10 giugno 1940: per l’Italia è giunta “l’ora delle decisioni irrevocabili“. Alle ore 18.15  Benito Mussolini, dal balcone di Palazzo Venezia, pronuncia il famoso discorso con il quale annuncia l’entrata in guerra dell’Italia a fianco della Germania nazista di Hitler. Il duce del fascismo è consapevole della parziale impreparazione delle proprie forze armate, ma è anche convinto che la guerra si sarebbe conclusa molto presto visto lo schiacciante predominio tedesco. Inizia, invece, da quel momento per il Paese una lunga e tragica avventura che si concluderà soltanto dopo quattro anni, dieci mesi e ventitré giorni. SCOPRI LA SEZIONE GUERRA FREDDA

Dalla “non belligeranza” verso la guerra

In seguito alla firma del Patto d’acciaio del 22 maggio 1939 Mussolini segue con crescente preoccupazione le iniziative dell’alleato tedesco. Quando nell’agosto di quello stesso anno il ministro degli esteri Galeazzo Ciano viene a sapere da Hitler che la Germania aprirà presto le ostilità, la reazione di Mussolini è spaesata e contraddittoria.
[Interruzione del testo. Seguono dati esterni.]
/-- Whether SAFE_CONN_c_CFG's time lies in the range of its direction. -/
def connTimeOk (v : Word) : Bool := 4 ≤ wfld v 15 0 && wfld v 15 0 ≤ (if wbit v 30 then 39996 else 40000)

/-- Whether staging register `i` (its place in the image) fails R360. -/
def Dev.stageFails (d : Dev) (i : Nat) : Bool :=
  let a := stagingAddrs.getD i 0
  let v := d.rd a
  let range := match regAt a with
    | some r => !r.inRange v
    | none => false
  let cfg := fun p : Nat => d.rd (Reg.SAFE_PAIR_CFG p)
  let fn := fun p : Nat => wfld (cfg p) 31 28
  let p := (i - 3) / 2
  let c := (i - 19) / 4
  let enabled := fun c : Nat => d.rbit (Reg.SAFE_CONN_CFG c) 31
  let pairBad : Bool :=
    (fn p == 4 && (decide (p % 2 = 1) || decide (fn (p + 1) ≠ 0) || !wbit (cfg p) 17 || !wbit (cfg (p + 1)) 17 || wbit (cfg p) 27))
      || (wfld (cfg p) 25 24 == 1 && fn p != 2) || (fn p == 3 && (decide (wfld (cfg p) 5 0 < 2) || wfld (cfg p) 20 18 != 4 || wfld (cfg p) 23 21 != 4))
  let special : Bool :=
    if 3 ≤ i && i < 19 then
      if i % 2 = 1 then pairBad else fn p == 4 && (List.range 32).any fun n => wbit v n && d.outType n ≠ 0
    else if 19 ≤ i then
      match (i - 19) % 4 with
      | 0 => !connTimeOk v
      | 1 => enabled c && (decide (v = 0) || (List.range c).any fun e => enabled e && d.rd (Reg.SAFE_CONN_ID e) = v)
      | _ => false
    else false
  range || special

/-- The offset of the first failing register (SAFE_CFG_CHECK). -/
def Dev.stageCheck (d : Dev) : Option Nat := ((List.range 51).find? d.stageFails).map fun i => stagingAddrs.getD i 0 - 0x90000

/-- Restart the Stone on an active configuration (R361, R362): permits withdrawn, start-up tests and manual resets asked for, connections waiting, the test pulses timed anew (R343). -/
def Dev.safeRestart (d : Dev) (image : List Word) : Dev :=
  let d := { d with safe := { d.safe with active := image, missed := [] } }
  let d := { d with safe := { d.safe with tpDue := (List.range 4).map fun k => d.osc + d.tpPeriod + k * d.tpPeriod / 4 } }
  let d := (List.range 8).foldl (fun (d : Dev) p =>
    let hand := d.pairFn (d.pairOwner p) = 4
    d.setPair p fun x => { SPair.reset with a := x.a, b := x.b, openSeen := !x.a && !x.b, disc := if (if hand then x.a != x.b else x.a == x.b) then none else some d.osc, needReset := wbit (d.pairCfg p) 26 }) d
  let d := (List.range 8).foldl (fun (d : Dev) p => if d.pairFn p = 4 then d.setPair p fun x => { x with armed := x.released && (d.pair (p + 1)).released } else d) d
  let d := (List.range 8).foldl (fun (d : Dev) c =>
    let on := wbit (d.connWord c 0) 31
    (d.setConn c fun x => { SConn.reset with seq := x.seq, needReset := wbit (d.connWord c 0) 26 }).setFld (Reg.SAFE_CONN_STATUS c) 1 0 (if on then 1 else 0)) d
  let d := (List.range 8).foldl (fun (d : Dev) p => if d.pairFn p = 0 || d.pairFn p = 5 then d else d.stoneEval p) d
  let d := (List.range 8).foldl (fun (d : Dev) p => d.pairJudge p) d
  (d.stoneEval 0).cfgPending

/-- The stored image becomes active at BOOT if its CRC matches (R362); otherwise SAFE_NO_CONFIG. -/
def Dev.safeBoot (d : Dev) : Dev :=
  match d.safe.stored with
  | some (image, crc, version) =>
    if imageCrc image = crc then
      ((((d.setBit Reg.SAFE_STATUS 5 true).wr Reg.SAFE_CFG_VERSION version).wr Reg.SAFE_CFG_CRC crc).setStaging image).safeRestart image
    else d.degrade 9
  | none => d.degrade 9

/-! ### Connections (R363 to R367) -/

/-- A receive connection enters SAFE. -/
def Dev.connSafe (d : Dev) (c : Nat) : Dev :=
  let d := d.setConn c fun x => { x with run := 0, due := none, needReset := x.needReset || wbit (d.connWord c 0) 26 }
  (d.setFld (Reg.SAFE_CONN_STATUS c) 1 0 3).raise Reg.SAFE_EVENT 8

/-- A receive connection takes a frame (R366, R367). -/
def Dev.connRxFrame (d : Dev) (c : Nat) (f : Bytes) : Dev :=
  if !d.connRx c || !d.connCarried c then d
  else
    let n := num f 9 1
    let wellFormed := f.length = 14 + n && num f 8 1 = 1 && n = 4 && (crcSafety (f.take (10 + n))).toNat = num f (10 + n) 4
    if !wellFormed || num f 0 4 ≠ (d.connWord c 1).toNat then d.inc (Reg.SAFE_CONN_ERR_CNT c)
    else
      let st := d.fld (Reg.SAFE_CONN_STATUS c) 1 0
      let seq := num f 4 2
      let ahead := (seq + 65536 - (d.conn c).seq) % 65536
      let first := st = 1 && (d.conn c).run = 0
      if !first && (ahead = 0 || 32768 ≤ ahead) then d
      else if !first && 32 < ahead then (d.inc (Reg.SAFE_CONN_ERR_CNT c)).connSafe c
      else
        let wd := min (num f 6 2) (wfld (d.connWord c 0) 15 0)
        let run := if !first && ahead = 1 then (d.conn c).run + 1 else 1
        let d := d.setConn c fun x => { x with data := num f 10 4, seq := seq, run := run, due := some (d.osc + wd) }
        let go := st = 2 || (2 ≤ run && !(d.conn c).needReset)
        (d.setFld (Reg.SAFE_CONN_STATUS c) 31 16 seq).setFld (Reg.SAFE_CONN_STATUS c) 1 0 (if go then 2 else st)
Il dittatore italiano è a conoscenza del fatto che le scorte militari sono state impoverite in Etiopia e in Spagna, che le mitragliatrici e le armi leggere sono obsolete, e che i carri armati e gli aerei sono pochi e tecnicamente superati. L’unico orgoglio è rappresentato dalla Marina, l’unica con un discreto livello di efficienza.

Quando la Germania invade la Polonia il 1 settembre, dando il via alla seconda guerra mondiale, Mussolini, consapevole dell’inadeguatezza delle forze armate, dichiara la “non belligeranza“, una formula assai ambigua con la quale prende del tempo e lascia le porte aperte ad un futuro coinvolgimento nel conflitto.

Dopo qualche mese di tentennamento, di fronte ai clamorosi successi della guerra lampo tedesca e la crescente paura di arrivare troppo tardi e restare a mani vuote, il duce, alla fine del marzo 1940, prende la decisione di entrare in guerra e confida ai suoi più stretti collaboratori:

“In settembre tutto sarà finito e io ho bisogno di qualche migliaio di morti per sedermi al tavolo della pace”.

Ai primi di aprile il leader del fascismo consegna al maresciallo Pietro Badoglio un documento dove si legge:

Premesso che la guerra è inevitabile e che non possiamo marciare contro la Germania, si tratta di fissare sin da questo momento le linee della nostra strategia“.

Le direttive per l’intervento italiano sono chiare e possono essere così riassunte: difensiva sulle Alpi francesi; attesa in Albania; difensiva in Egeo e in Libia; osservazione diffidente verso la Jugoslavia; offensiva sul Cassala. Per la Marina si prevede una “guerra offensiva su tutti i mari”, mentre per l’aeronautica una “cooperazione” con le forze alleate.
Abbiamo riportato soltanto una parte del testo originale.